Excelsior Mission, The Soldiers' Church, 1918

The impact of war on the church

Englesea Brook Museum
Englesea Brook Museum

For men who had experienced the horrors of life in the trenches during the First World War, a return to their home church could be difficult, if not impossible.  

Many of those who had experienced the harsh realities of war found it difficult to cope with the petty restrictions of a church which seemed staid and out of touch.  As a result, many abandoned all contact with their former church or chapel.

Their own meetings

A group of former soldiers at Foundry Street Primitive Methodist Chapel, Dukinfield, Lancs, found another solution. They began to meet together as a group, first in each other’s homes, and then in a room over the stables of the ‘Old General’, in Astley Street.  At each service a borrowed piano had to be brought in and carried away afterwards. Their meetings became known as ‘Excelsior Mission’. 
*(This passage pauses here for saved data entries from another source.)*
/-- The acquisition of a channel that a command starts on f, over a front LOCKED on its carrier, ended FAILED at once
with cause TABLE FULL (R92, R98, R104): the command is answered FAILED, the reply it ended SUPERSEDED, and a presented
channel denied by SIGNAL. -/
def failsAtStart (f : Feed) (role : Role) (entry : ChannelEntry) (tag code : Byte) (s t : State) : Prop :=
  let r := t.acqOf f
  r.role = role ∧ r.state = .failed ∧ r.cause = some .tableFull ∧ r.target = some entry ∧
  r.targetCarrier = some entry.carrier ∧ r.attempts = 1 ∧ r.timer = none ∧ r.components = [] ∧
  r.pending.isAwaiting = false ∧ answeredAs f tag code .failed t ∧ pendingEnded f .superseded s t ∧
  t.filter.entries = withoutAcq f s.filter.entries ∧ t.slotOf f = State.clearSlot (s.slotOf f).misses ∧
  noticeSet .feedFault t = true ∧ (role = .present → presentedAs f entry t) ∧
  unacquired t = unacquired s ∧ agreeOnFeed (otherFeed f) s t

/-- The record of f is tuning to a carrier: settle timer, and, unless the feed is disabled or absent, the tune
request and the tuned carrier (R96). -/
def tuningTo (f : Feed) (carrier : Nat) (s t : State) : Prop :=
  (t.acqOf f).state = .tuning ∧ (t.acqOf f).timer = some (.settle, s.acq.timing.settle * 128) ∧
  (t.acqOf f).targetCarrier = some carrier ∧
  (t.acqOf f).tunedCarrier = (if usable s f then some carrier else (s.acqOf f).tunedCarrier) ∧
  (usable s f = true → t.lines.tune.get f = some carrier ∧ (t.frontOf f).sync.isLocked = false)

/-- What follows SYNCING on feed f of s (R98): a PARK acquisition is PARKED and answered; a channel acquisition is in
MAPPING with the map timer, holding or getting its map stream entry, and FAILED with cause TABLE FULL when another
entry holds the stream or the table is full. -/
def passesSync (f : Feed) (s t : State) : Prop :=
  let r := s.acqOf f
  let mapping := s.setAcq f { r with state := .mapping, timer := some (.map, s.acq.timing.map * 128) }
  (r.target = none →
    t.acqOf f = { r with state := .parked, timer := none, pending := (t.acqOf f).pending } ∧
    (t.acqOf f).pending.isAwaiting = false ∧ t.filter = s.filter ∧ t.slotOf f = s.slotOf f ∧
    (∀ tag code picked, r.pending = .awaiting tag code picked → 0 < freeEntries s → ∃ results,
      LocalCell.reply tag code .done 0 (one (feedPosition f) ++ results) ∈ t.command.replyQueue)) ∧
  (∀ e, r.target = some e →
    (∀ x, entryAt s f e.mapStream = some x → x.owner = .acquisition → t = mapping) ∧
    (entryAt s f e.mapStream = none → s.filter.entries.length < 24 →
      t = { mapping with filter := { s.filter with
        entries := s.filter.entries ++ [newEntry f e.mapStream .sections .acquisition none] } }) ∧
    ((∃ x, entryAt s f e.mapStream = some x ∧ x.owner ≠ .acquisition) ∨
      (entryAt s f e.mapStream = none ∧ 24 ≤ s.filter.entries.length) → failedAs f .tableFull s t))

/-- The front of f has left LOCKED with cause SYNC or LOCK between s and t, as filter, assembler and record act on it
(R12, R25, R31, R105, R106): no expectation and no assembly is left on f; a PRESENTING, READY or PARKED record is back
in LOCKING with attempt count 1 and FEED FAULT, a MAPPING or KEYING one with its count, each in SYNCING at once under
a true lock indication; any other record and the key slot stay. -/
def leavesLocked (f : Feed) (s t : State) : Prop :=
  let r := s.acqOf f
  let lost := r.state = .presenting ∨ r.state = .ready ∨ r.state = .parked
  let back : AcqRecord := { r with
    state := if lockIndication t f then .syncing else .locking
    timer := if lockIndication t f then some (.sync, s.acq.timing.sync * 128)
      else some (.lock, s.acq.timing.lock * 128) }
  t.filter.entries = unexpected f true s.filter.entries ∧
  t.assembler.buffers = s.assembler.buffers.filter (fun a => a.feed ≠ f) ∧
  t.slotOf f = s.slotOf f ∧ t.acq.formedOrder = s.acq.formedOrder ∧
  (lost → t.acqOf f = { back with attempts := 1 } ∧ noticeSet .feedFault t = true ∧
    (∀ c, r.role = .present → s.output.context = some c → c.feed = f → c.changing = false →
      ∃ c', t.output.context = some c' ∧ c'.decision = .deny ∧ c'.reason = .signal)) ∧
  (r.state = .mapping ∨ r.state = .keying → t.acqOf f = back) ∧
  (¬ lost → r.state ≠ .mapping → r.state ≠ .keying → t.acqOf f = r)

/-- A SELECT, SELECT NEXT or SELECT PREVIOUS that comes to SELECT of channel n; the last two remember the
channel picked (R90, R93). -/
def selects (row : Instr) (s : State) (tag code : Byte) (n : Nat) (picked : Option Nat) : Prop :=
  (∃ params, row = .select tag params ∧ 2 ≤ params.length ∧ code = 0x10#8 ∧
    n = beNat (params.take 2) ∧ picked = none) ∨
  (∃ params, row = .selectNext tag params ∧ code = 0x11#8 ∧
    nextChannel s.guide (selectReference s) = some n ∧ picked = some n) ∨
  (∃ params, row = .selectPrevious tag params ∧ code = 0x12#8 ∧
    previousChannel s.guide (selectReference s) = some n ∧ picked = some n)

/-- The part is not in standby, channel n is held, and neither is it presented nor is the background feed READY
on it: a SELECT of it starts an acquisition (R90). -/
abbrev selectAcquires (s : State) (n : Nat) (entry : ChannelEntry) : Prop :=
  s.acq.standby = false ∧ entryOf s.guide n = some entry ∧
  presents s (presentationFeed s) n = false ∧ readyOn s (backgroundFeed s) n = false

/-- The signed difference of two network times, modulo 2^42 and taken as the value nearest to 0 (R44). -/
def signedDifference (m n : Nat) : Int := Int.bmod ((m : Int) - (n : Int)) (2 ^ 42)

/-- The error of a mark over N is above the step threshold, or the clock is UNSET: the mark is a step (R43, R44). -/
abbrev isStep (m : Mark) (c : Clock) : Prop :=
  c.state = .unset ∨ (c.threshold : Int) < |signedDifference m.value c.n|

/-- What a mark does to the clock whatever its kind (R42, R46). -/
def afterMark (m : Mark) (c : Clock) : Clock :=
  { c with
    offset := m.offset, state := .set, lossTimer := some (c.lossTime * 128000)
    marksApplied := bump c.marksApplied, lastSource := some m.source }

/-- s with a step to a mark on its clock (R43, R45, R46), its boundary evaluation still to come. -/
def steppedTo (m : Mark) (s : State) : State :=
  { s with clock := afterMark m { s.clock with n := m.value, s := 0, stepCount := bump s.clock.stepCount } }

/-- s with a slew to a mark on its clock (R45, R46). -/
def slewedTo (m : Mark) (s : State) : State :=
  { s with clock := afterMark m { s.clock with
      s := max (-1024) (min 1024 (signedDifference m.value s.clock.n)), slews := bump s.clock.slews } }

/-- N after one clock advance (R40). -/
def nextNetworkTime (c : Clock) : Nat :=
  (c.n + (if c.k = 15 then (if 0 < c.s then 2 else if c.s < 0 then 0 else 1) else 1)) % 2 ^ 42

/-- N, S and K after one clock advance (R40). -/
def counted (c : Clock) : Clock :=
  { c with
    n := nextNetworkTime c
    s := if c.k = 15 then (if 0 < c.s then c.s - 1 else if c.s < 0 then c.s + 1 else c.s) else c.s
    k := (c.k + 1) % 16 }

/-- A timer after 125 ticks, the time of one advance (log entry 3). -/
def less125 (left : Option Nat) : Option Nat := left.map (fun n => n - 125)

/-- A record with its timer after one advance. -/
def recordLess125 (r : AcqRecord) : AcqRecord := { r with timer := r.timer.map (fun x => (x.1, x.2 - 125)) }

/-- A key slot with its key wait after one advance. -/
def slotLess125 (k : KeySlot) : KeySlot :=
  { k with wait := match k.wait with | .running n => .running (n - 125) | w => w }

/-- s after one clock advance, before any boundary that it brings: the clock has counted, and every running timer and
the part-second of a running meter 125 ticks. -/
def oneAdvance (s : State) : State :=
  { s with
    clock := { counted s.clock with lossTimer := less125 s.clock.lossTimer }
    acq := { s.acq with record := ⟨recordLess125 s.acq.record.f0, recordLess125 s.acq.record.f1⟩ }
    access := { s.access with keySlot := ⟨slotLess125 s.access.keySlot.f0, slotLess125 s.access.keySlot.f1⟩ }
    purchase := { s.purchase with waitTimer := less125 s.purchase.waitTimer }
    output := { s.output with priming := less125 s.output.priming }
    limits := { s.limits with
      lockout := less125 s.limits.lockout
      part := if s.limits.running then min (s.limits.part + 125) 128000 else s.limits.part } }

/-- A boundary evaluation over s, which has its new time, offset and state already (R50 to R53): with a second boundary
for the advance and step kinds, its step flag set for the step kind, and neither for the offset kind. Purchases commit
and leave (R134), the watched channel's event is compared (R71, R72), a PREVIEW past its end and every step bring a
re-decision (R170, R171), the window standing is worked out at a new local minute and at a step (R159), and a new day
takes expired entitlements and ended events and restores the allowances (R68, R116, R162). -/
def boundaryMade (second stepFlag : Bool) (s t : State) : Prop :=
  let now := s.clock.n / 1024
  let localTime := ((now : Int) + s.clock.offset * 900).toNat
  let day := localTime / 86400
  let minute := localTime % 86400 / 60
  let dayStart : Int := (day : Int) * 86400 - s.clock.offset * 900
  let p := activeProfile s
  let outside := s.limits.active ≠ 0 ∧ p.windows ≠ [] ∧
    ∀ w ∈ p.windows, ¬ (w.mask.getLsbD (day % 7) = true ∧ w.first ≤ minute ∧ minute < w.last)
  let newMinute := s.clock.lastMinute ≠ some (localTime / 60)
  let newDay := s.clock.creditedDay < day
  let commits (r : PurchaseRecord) : Prop := second = true ∧ r.state = .provisional ∧ r.deadline ≤ now
  let leaves (r : PurchaseRecord) : Prop := second = true ∧ r.state = .collected ∧ r.ends ≤ now
  let ended (e : EventRecord) : Prop := newDay ∧ ((e.start + e.duration : Nat) : Int) ≤ dayStart
  let expired (e : Entitlement) : Prop := newDay ∧ e.expiry < day
  let endings := s.guide.events.countP (fun e => ended e)
  let compared := second = true ∨ 0 < endings
  let moved := compared ∧ ∃ w, s.guide.watched = some w ∧ eventAt s.guide w now ≠ s.guide.lastEvent
  let previewOver := second = true ∧
    ∃ c, s.output.context = some c ∧ c.decision = .preview ∧ ∃ e, c.previewEnd = some e ∧ e ≤ now
  let standing := if newMinute ∨ stepFlag = true then (if outside then Standing.outside else .inside)
    else s.limits.standing
  let decides := previewOver ∨ stepFlag = true ∨ moved ∨ newDay ∨ standing ≠ s.limits.standing ∨
    ∃ r ∈ s.purchase.records, leaves r
  let restored (x : Profile) : Profile := if newDay then { x with remaining := x.allowance * 60 } else x
  t.clock = { s.clock with
    lastMinute := some (localTime / 60), creditedDay := if newDay then day else s.clock.creditedDay } ∧
  t.purchase = { s.purchase with
    records := (s.purchase.records.filter (fun r => ¬ leaves r)).map
      (fun r => if commits r then { r with state := .committed } else r) } ∧
  ((∃ r ∈ s.purchase.records, commits r ∨ leaves r) → noticeSet .purchaseChanged t = true) ∧
  t.guide = { s.guide with
    events := s.guide.events.filter (fun e => ¬ ended e)
    rolloverRemovals := if 0 < endings then min (s.guide.rolloverRemovals + endings) 65535
      else s.guide.rolloverRemovals
    lastEvent := t.guide.lastEvent } ∧
  (∀ w, compared → s.guide.watched = some w → t.guide.lastEvent = eventAt s.guide w now) ∧
  (¬ compared ∨ s.guide.watched = none → t.guide.lastEvent = s.guide.lastEvent) ∧
  (moved → noticeSet .eventChanged t = true) ∧ (0 < endings → noticeSet .guideChanged t = true) ∧
  t.access = { s.access with entitlements := s.access.entitlements.filter (fun e => ¬ expired e) } ∧
  ((∃ e ∈ s.access.entitlements, expired e) → noticeSet .entitlementChanged t = true) ∧
  t.limits = { s.limits with
    profile1 := restored s.limits.profile1, profile2 := restored s.limits.profile2
    profile3 := restored s.limits.profile3, part := if newDay then 0 else s.limits.part
    standing, running := t.limits.running } ∧
  (decides → redecided s t) ∧
  (¬ decides → t.output.context = s.output.context ∧ t.limits.running = s.limits.running) ∧
  untriggered { t with
    clock := s.clock, purchase := s.purchase, guide := s.guide, access := s.access
    limits := s.limits } = untriggered s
From the stables they moved to the Police Court Mission, in Russell Street, where the dock served as a pulpit.  The next step was to build their own chapel, and land was obtained on Lodge Lane. A start was made on a timber building, but it was destroyed by bad weather before completion. 

A new Chapel

On 2 August 1924, a brick building, for a school and chapel, was opened at a cost of £1,200, most of which had to be borrowed. The opening ceremony was performed by a leading Independent Methodist from Warrington, and Excelsior now became part of the Manchester Independent Methodist circuit. Some of the early leaders were J W Berry, E Shaw, E Critchlow, Tom Wood, W Daniels and James Marland.